[patch 1/2] htlb shared page table

linux-mm.kvack.org archive mirror
 help / color / mirror / Atom feed

* [patch 1/2] htlb shared page table
@ 2006-09-30  0:34 Chen, Kenneth W
  2006-09-30 19:52 ` Hugh Dickins
  0 siblings, 1 reply; 3+ messages in thread
From: Chen, Kenneth W @ 2006-09-30  0:34 UTC (permalink / raw)
  To: 'Hugh Dickins', 'Andrew Morton',
	'Dave McCracken'
  Cc: linux-mm

Following up with the work on shared page table, here is a re-post of
shared page table for hugetlb memory.  Dave's latest patch restricts the
page table sharing at pmd level in order to simplify some of the complexity
for normal page, but that simplification cuts out all the performance
benefit for hugetlb on x86-64 and ia32.

The following patch attempt to kick that optimization back in for hugetlb
memory and allow pt sharing at second level.  It is nicely self-contained
within hugetlb subsystem.  With no impact to generic VM at all.

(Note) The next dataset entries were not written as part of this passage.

-- ==== Sys2Proof/Machine/Commit.lean ====
section
/-! DEFINITION. Steps from start to close: start, snapshot, norm, fingerprints, vote, commit, replay, the end of the job
(11 R308 to R310, 12 R333 to R348, 13 R368, R369, 17 R474 to R478). -/

namespace Sys2Proof.Machine

/-! ### Lists (12 R335, 16 R444) -/

/-- Entry i of a list table. -/
abbrev listAt (l : List Nat) (i : Nat) : Nat := l.getD i 0

/-- A channel that serves a management command or the log. -/
def mgmtChan (key : Nat) : Bool := decide (key / 32 = 152) && decide (28 ≤ key % 32)

/-- Receive channels and the log drain, which have no list, take their standing descriptors unless they hold one (09 R262, 13 R378;
log entry 40). -/
def Dev.hubDescriptors (d : Dev) : Dev :=
  let give (m : SMap Chan) (ch : Nat) : SMap Chan :=
    let c : Chan := SMap.get (fun _ => {}) m (152 * 32 + ch)
    match Config.hubDescriptor d.job.digest ch with
    | none => m
    | some a =>
      match d.fetch a 8 with
      | .words w => if c.cur.isNone ∧ c.queue.isEmpty ∧ recType w = 0x50 ∧ dmForm w = 1 ∧ dmLimAct w = 0 then
          SMap.set (fun _ => {}) m (152 * 32 + ch) { c with queue := [(w, some a)] } else m
      | _ => m
  { d with chans := (((List.range 12).map (fun p => 2 * p + 1)) ++ [31]).foldl give d.chans }

/-- Every list of a table starts at its address; a reader that a fault stopped stands at its list again. -/
def Dev.startLists (d : Dev) (l : List Nat) : Dev :=
  let rd (a : Nat) : Reader := if a = 0 then .idle else .running
  let d : Dev := { d with chans := d.chans.map (fun e => if mgmtChan e.1 then e else (e.1, { e.2 with reader := .idle })) }
  let d := (List.range 144).foldl (fun d b => d.onBn b (fun x =>
    { x with list := listAt l b, pos := 0, skip := [], seq := if listAt l b = 0 then .idle else .running })) d
  let d := (List.range 4).foldl (fun d i => d.onChan 152 (24 + i) (fun c =>
    { c with list := listAt l (144 + i), pos := 0, reader := rd (listAt l (144 + i)) })) d
  let d := (List.range 12).foldl (fun d i => d.onPort i (fun p =>
    { p with list := listAt l (148 + i), pos := 0, reader := rd (listAt l (148 + i)) })) d
  let d := d.hubDescriptors
  (List.range 8).foldl (fun d k =>
    let d := (List.range 7).foldl (fun d c => d.onChan (144 + k) c (fun x =>
      { x with list := listAt l (160 + 8 * k + c), pos := 0, reader := rd (listAt l (160 + 8 * k + c)) })) d
    let s := listAt l (160 + 8 * k + 7)
    d.onFloor k (fun f => { f with stashList := s, stashPos := 0, stashSkip := [], stash := rd s
                                   updList := listAt l (224 + k), updPos := 0, upd := .idle })) d

/-- Every list has reached its end mark (12 R335). -/
def Dev.listsDone (d : Dev) : Bool :=
  d.bench.all (fun e => e.2.seq = .idle) && d.chans.all (fun e => e.2.reader = .idle || mgmtChan e.1) &&
  d.floors.all (fun e => e.2.stash = .idle) && d.lat.ports.all (fun e => e.2.reader = .idle)

/-! ### Operations that follow the step (15 R430, R432) -/

/-- The STEP operation of the step in progress. -/
def Dev.stepOp (d : Dev) : Option LongOp :=
  d.ops.find? (fun o => o.running && decide (basicOp o.opcode = 0x401) &&
    decide (fld (wd o.params 0) 63 32 = d.get Reg.STEP_STATE_STEP))

/-- Raise PROGRESS of the step's operation. -/
def Dev.stepProgress (d : Dev) (v : Nat) : Dev := match d.stepOp with | some o => d.progress o.slot v | none => d

/-- The result record of a vote close: STEP_STATE, COMMIT_STATUS, FINGERPRINT and NORM as they stand. -/
def Dev.stepRecord (d : Dev) : Dev :=
  match d.stepOp with
  | some o => d.addResult o.slot [d.reg Reg.STEP_STATE, d.reg Reg.COMMIT_STATUS, d.reg Reg.FINGERPRINT, d.reg Reg.NORM]
  | none => d

/-- The step's operation ends. -/
def Dev.stepOpEnd (d : Dev) (state err : Nat) : Dev :=
  match d.stepOp with | some o => d.opEnd o.slot state err | none => d

/-! ### The step's start (11 R308, R310; 12 R333 to R336) -/

/-- The step snapshot. -/
def Dev.takeSnap (d : Dev) : Snap :=
  { ctrl := (List.range 8).filterMap (fun k =>
      if d.get (Reg.ATTIC_CTRL_EN k) = 1 then
        match d.jobRuns (d.get (Reg.ATTIC_CTRL_CTRL_ADDR k) + 8) 24 with
        | some l => some (k, l.flatMap (fun r => d.bytes r.1.phys r.2))
        | none => none
      else none)
    frames := d.floors.map (fun e => (e.1, e.2.frames))
    stashPos := d.floors.map (fun e => (e.1, e.2.stashPos))
    rings := d.bench.map (fun e => (e.1, e.2.lane.sRing, e.2.lane.dRing))
    tags := d.tags }

/-- Restore the step snapshot. -/
def Dev.restoreSnap (d : Dev) : Dev :=
  match d.step.snap with
  | none => d
  | some s =>
    let d := s.ctrl.foldl (fun d p =>
      match d.jobRuns (d.get (Reg.ATTIC_CTRL_CTRL_ADDR p.1) + 8) 24 with
      | some l => d.wrRuns l p.2
      | none => d) d
    let find (l : List (Nat × List Nat)) (k : Nat) : List Nat := ((l.find? (fun p => p.1 = k)).map Prod.snd).getD []
    let d := (List.range 8).foldl (fun d k => d.onFloor k (fun f => { f with frames := find s.frames k })) d
    let d := (List.range 144).foldl (fun d b =>
      let r := ((s.rings.find? (fun p => p.1 = b)).map Prod.snd).getD (0, 0)
      d.onBn b (fun x => { x with lane := { x.lane with sRing := r.1, dRing := r.2 } })) d
    { d with tags := s.tags, tagErrs := [] }

/-- Channels that an abort stopped and that have not recorded their outcome do so (17 R475). -/
def Dev.endHalted (d : Dev) : Dev :=
  d.chans.foldl (fun d e =>
    if e.2.cur.any (fun r => r.stop = some 11) then d.finishChan (e.1 / 32) (e.1 % 32) 11 else d) d

/-- What a start and a replay start share: the phase, fences re-armed, lists restarted, floors cleared, T compared. -/
def Dev.beginStep (d : Dev) (replay : Bool) : Dev :=
  let t := d.get (Reg.STEP_W0_T d.stepSlot)
  let d := (d.set Reg.STEP_STATE_PHASE 1).set Reg.STEP_STATE_STEP t
  -- a STEP that still waits for its class runs from the step's start (15 R420, R432)
  let d := match d.ops.find? (fun o => !o.running && basicOp o.opcode = 0x401 && fld (wd o.params 0) 63 32 = t) with
    | some o => (d.setStatusFld o.slot 63 60 2).onOp o.slot (fun o => { o with running := true })
    | none => d
  let d := d.set Reg.STEP_STATE_REPLAYS (if replay then min 1023 (d.get Reg.STEP_STATE_REPLAYS + 1) else 0)
  let d := d.set Reg.COMMIT_STATUS_NONFINITE 0
  let d := { d with fences := d.fences.filter (fun e => !feStep (d.fenceEntry e.1) && decide (e.1 ≠ d.startFence)) }
  let d := { d with step := { start := d.beat, snap := d.step.snap, skips := d.step.skips } }
  let d := d.endHalted.startLists d.job.lists
  let d := (List.range 8).foldl (fun d k =>
    let skew : Bool := decide (t ≠ d.get (Reg.UPD_COUNTER_T_LOCAL k) + 1)
    let d := d.onFloor k (fun f =>
      { f with accum := 0, nonfinite := false, fp := 0, vote := none, updFault := false, skewed := skew })
    if skew then d.inc (Reg.UPD_COUNT1_SKEWS k) else d) d
  d.stepProgress 100

/-- STEP_START: START_FENCE has been released for the step. -/
def Dev.stepStart (d : Dev) : Dev :=
  if !(d.js = jsRunning && !d.frozen && d.startFence ≠ 0 && d.get Reg.STEP_STATE_PHASE = 0 && d.step.replayFrom.isNone &&
      (d.fence d.startFence).released) then d
  else
    let d := { d with step := { d.step with snap := some d.takeSnap } }
    d.beginStep false

/-! ### The clip norm (12 R337, 13 R368) -/

/-- A floor's accumulator, a multiple of 2^−298, rounded once to FP32. -/
def normRound (accum : Nat) : Nat := enc32 (.fin false accum (-298))

/-- The words of a NORM message. -/
def Dev.normMsg (d : Dev) (target s : Nat) : List W64 :=
  [msgHead 0x0A d.index target 0, w64 s, w64 (d.get Reg.COMMIT_CTRL_NORM_SET), 0]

Imprecise RSS accounting is an irritating ill effect with pt sharing. 
After consulted with several VM experts, I have tried various methods to
solve that problem: (1) iterate through all mm_structs that share the PT
and increment count; (2) keep RSS count in page table structure and then
sum them up at reporting time.  None of the above methods yield any
satisfactory implementation.

Since process RSS accounting is pure information only, I propose we don't
count them at all for hugetlb page.  rlimit has such field, though there is
absolutely no enforcement on limiting that resource.  One other method is
to account all RSS at hugetlb mmap time regardless they are faulted or not.
I opt for the simplicity of no accounting at all.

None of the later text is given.